# [What you have to do]
From the entries that follow, reproduce exactly and only the lines from the line with "each comment), ill-formed" to the line with "def mde4 : MDEState", endpoints included.

(Saved data entries)
-- ==== Sys2Proof/Tests/Slice0.lean ====
section
/-! SUPPORT. Tests: words and results from the spec's own vectors (95_test_vectors.md, named in each comment), ill-formed
lines that the checks refuse, and for every statement with hypotheses a state that meets them. -/

namespace Sys2Proof.Tests

-- One theorem at a time: the kernel evaluations of this file side by side ask for more memory than a check has.
set_option Elab.async false

open Sys2Proof.Machine

/-! ### Small states -/

def nextOf : Host.Outcome State Fault Refusal → Option State
  | .next t => some t
  | .fault _ => none
  | .refused _ => none

/-- Reset, with these operand words. -/
def ops (a0 a1 a2 a3 a4 a5 : Word) : State := { State.reset with a := ⟨a0, a1, a2, a3, a4, a5⟩ }

def withA0 (w : Word) (s : State) : State := { s with a := { s.a with a0 := w } }

/-- The state of R91's example. -/
def fdl3 : FDLState := { N := 3, buf := ⟨[(0, 0x3F800000), (1, 0x40000000), (2, 0x40400000)]⟩, index := 0 }
/-- The state of R101's example. -/
def vdl3 : VDLState := { N := 3, buf := ⟨[(0, 0x3F800000)]⟩, widx := 1, ridx := 2, offset := 1 }
/-- The state of R117's example. -/
def echoF : EchoState :=
  { delay := .fixedLine { N := 2, buf := ⟨[(0, 0x3F800000)]⟩, index := 0 }, feedback := HALF, dry := HALF, wet := HALF }
/-- The state of R116's example. -/
def echoV : EchoState :=
  { delay := .variableLine { N := 3, buf := ⟨[]⟩, widx := 0, ridx := 1, offset := 2 }, feedback := HALF, dry := HALF, wet := HALF }
/-- The state of R135's example. -/
def mde4 : MDEState :=
  { base := 4, lfoIndex := HALF, depth := ONE, echo := { delay := .variableLine { N := 5, buf := ⟨[]⟩, widx := 0, ridx := 1, offset := 4 }, feedback := 0, dry := 0, wet := ONE } }

def sF : State := { State.reset with fdl := some fdl3 }
def sV : State := { State.reset with vdl := some vdl3 }
def sEF : State := { State.reset with echo := some echoF }
def sEV : State := { State.reset with echo := some echoV }
def sM : State := { State.reset with mde := some mde4, oscIn := [0x3F800000] }
def sFaulted : State := { State.reset with fault := some ⟨.badOffset, 0x20000000⟩ }

/-! ### Decoding: every word of R73, written out, and the illegal words of 95_test_vectors 2.1 -/

theorem test_decode_fdl : decode 0x10000000 = .ok .fdlNew ∧ decode 0x11000000 = .ok .fdlTick ∧
    decode 0x12000000 = .ok .fdlRead := by decide
theorem test_decode_vdl : decode 0x20000000 = .ok .vdlNew ∧ decode 0x21000000 = .ok .vdlTick ∧
    decode 0x22000000 = .ok .vdlRead ∧ decode 0x23000000 = .ok .vdlSetoff := by decide
theorem test_decode_echo : decode 0x30000000 = .ok .echoNewf ∧ decode 0x31000000 = .ok .echoTick ∧
    decode 0x33000000 = .ok .echoSetdly ∧ decode 0x34000000 = .ok .echoSetfb ∧ decode 0x35000000 = .ok .echoSetmix ∧
    decode 0x36000000 = .ok .echoNewv := by decide
theorem test_decode_mde : decode 0x40000000 = .ok .mdeNew ∧ decode 0x41000000 = .ok .mdeTick := by decide
theorem test_decode_illegal_func : decode 0x13000000 = .error .reservedFunc ∧ decode 0x24000000 = .error .reservedFunc ∧
    decode 0x32000000 = .error .reservedFunc ∧ decode 0x37000000 = .error .reservedFunc ∧
    decode 0x42000000 = .error .reservedFunc := by decide
theorem test_decode_illegal_unit : decode 0x00000000 = .error .reservedUnit ∧ decode 0x50000000 = .error .reservedUnit := by
  decide
theorem test_decode_illegal_zero : decode 0xFFFFFFFF = .error .zeroField ∧ decode 0x10000001 = .error .zeroField ∧
    decode 0x11000100 = .error .zeroField := by decide
theorem test_encode : encode .vdlSetoff = 0x23000000 ∧ encode .echoNewv = 0x36000000 ∧ encode .mdeTick = 0x41000000 := by
  decide
theorem test_decodeTableWord : decodeTableWord 32 0x35000000 = some .echoSetmix ∧ decodeTableWord 32 0x35000001 = none := by
  decide
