-- ==== Sys2Proof/Machine/Jumps.lean ====
section
/-! DEFINITION. JMP, JEQ and JNE (45_jumps.md). Their opcodes set the PC themselves, so the PC-update logic that follows
does nothing (R86, R125). -/

namespace Sys2Proof.Machine

/-- The handler of a conditional jump (R127, R128): the target is the whole register, and the fall-through skips the
opcode and its one operand byte. -/
def jumpIf (taken : Bool) (opa : Byte) (s : State) : State :=
  if taken then s.setPc (regOperand opa s) else s.setPc (s.pc + 2)

/-- JMP a (R126). -/
def execJmp (opa : Byte) (s : State) : Result := .next (pcUpdate .jmp s.pc (s.setPc (regOperand opa s)))

/-- JEQ a: jumps when E is set (R127). -/
def execJeq (opa : Byte) (s : State) : Result := .next (pcUpdate .jeq s.pc (jumpIf s.flagE opa s))

/-- JNE a: jumps when E is clear (R128). -/
def execJne (opa : Byte) (s : State) : Result := .next (pcUpdate .jne s.pc (jumpIf (!s.flagE) opa s))

end Sys2Proof.Machine
end

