-- ==== Sys2Proof/Machine/Run.lean ====
section
/-! DEFINITION. The host's side: loading an image (R45), the launch state (R162) and the run loop (R90). -/

namespace Sys2Proof.Machine

/-- The bytes of an image into the cells from `i` upward, in order. -/
def loadFrom : Nat → List Byte → Memory → Memory
  | _, [], m => m
  | i, v :: image, m => loadFrom (i + 1) image (Memory.write m i v)

/-- `load(image)` (R45): `MemWrite(i, 1, image[i])` for every byte; not defined for an image of more than 256 bytes
(decision D16, log 12). The host may use it only between `reset` and the first step (R5, R161), which is how `launch`
uses it. -/
def load (image : List Byte) (s : State) : Result :=
  if image.length ≤ Config.memSize then .next { s with mem := loadFrom 0 image s.mem } else .refused .imageTooLong

/-- The launch state of a program (R161, R162): reset, then load. -/
def launch (image : List Byte) : Result := load image State.reset

/-- The run loop, `fuel` steps of it at most: "while `status = Running`, perform `step`" (R90). The machine itself has no
step limit; a run that is still Running when the fuel ends has no final state yet (R91). -/
def runLoop : Nat → State → State
  | 0, s => s
  | fuel + 1, s =>
    if s.status = .running then
      match step s with
      | .next t => runLoop fuel t
      | .fault _ => s
      | .refused _ => s
    else s

end Sys2Proof.Machine
end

# [Finished exercise]
/-! SUPPORT. Tests: words and results from the spec's own vectors (95_test_vectors.md, named in each comment), ill-formed
lines that the checks refuse, and for every statement with hypotheses a state that meets them. -/

namespace Sys2Proof.Tests

-- One theorem at a time: the kernel evaluations of this file side by side ask for more memory than a check has.
set_option Elab.async false

open Sys2Proof.Machine

/-! ### Small states -/

def nextOf : Host.Outcome State Fault Refusal → Option State
  | .next t => some t
  | .fault _ => none
  | .refused _ => none

/-- Reset, with these operand words. -/
def ops (a0 a1 a2 a3 a4 a5 : Word) : State := { State.reset with a := ⟨a0, a1, a2, a3, a4, a5⟩ }

def withA0 (w : Word) (s : State) : State := { s with a := { s.a with a0 := w } }

/-- The state of R91's example. -/
def fdl3 : FDLState := { N := 3, buf := ⟨[(0, 0x3F800000), (1, 0x40000000), (2, 0x40400000)]⟩, index := 0 }
/-- The state of R101's example. -/
def vdl3 : VDLState := { N := 3, buf := ⟨[(0, 0x3F800000)]⟩, widx := 1, ridx := 2, offset := 1 }
/-- The state of R117's example. -/
def echoF : EchoState :=
  { delay := .fixedLine { N := 2, buf := ⟨[(0, 0x3F800000)]⟩, index := 0 }, feedback := HALF, dry := HALF, wet := HALF }
/-- The state of R116's example. -/
def echoV : EchoState :=
  { delay := .variableLine { N := 3, buf := ⟨[]⟩, widx := 0, ridx := 1, offset := 2 }, feedback := HALF, dry := HALF, wet := HALF }
/-- The state of R135's example. -/
def mde4 : MDEState :=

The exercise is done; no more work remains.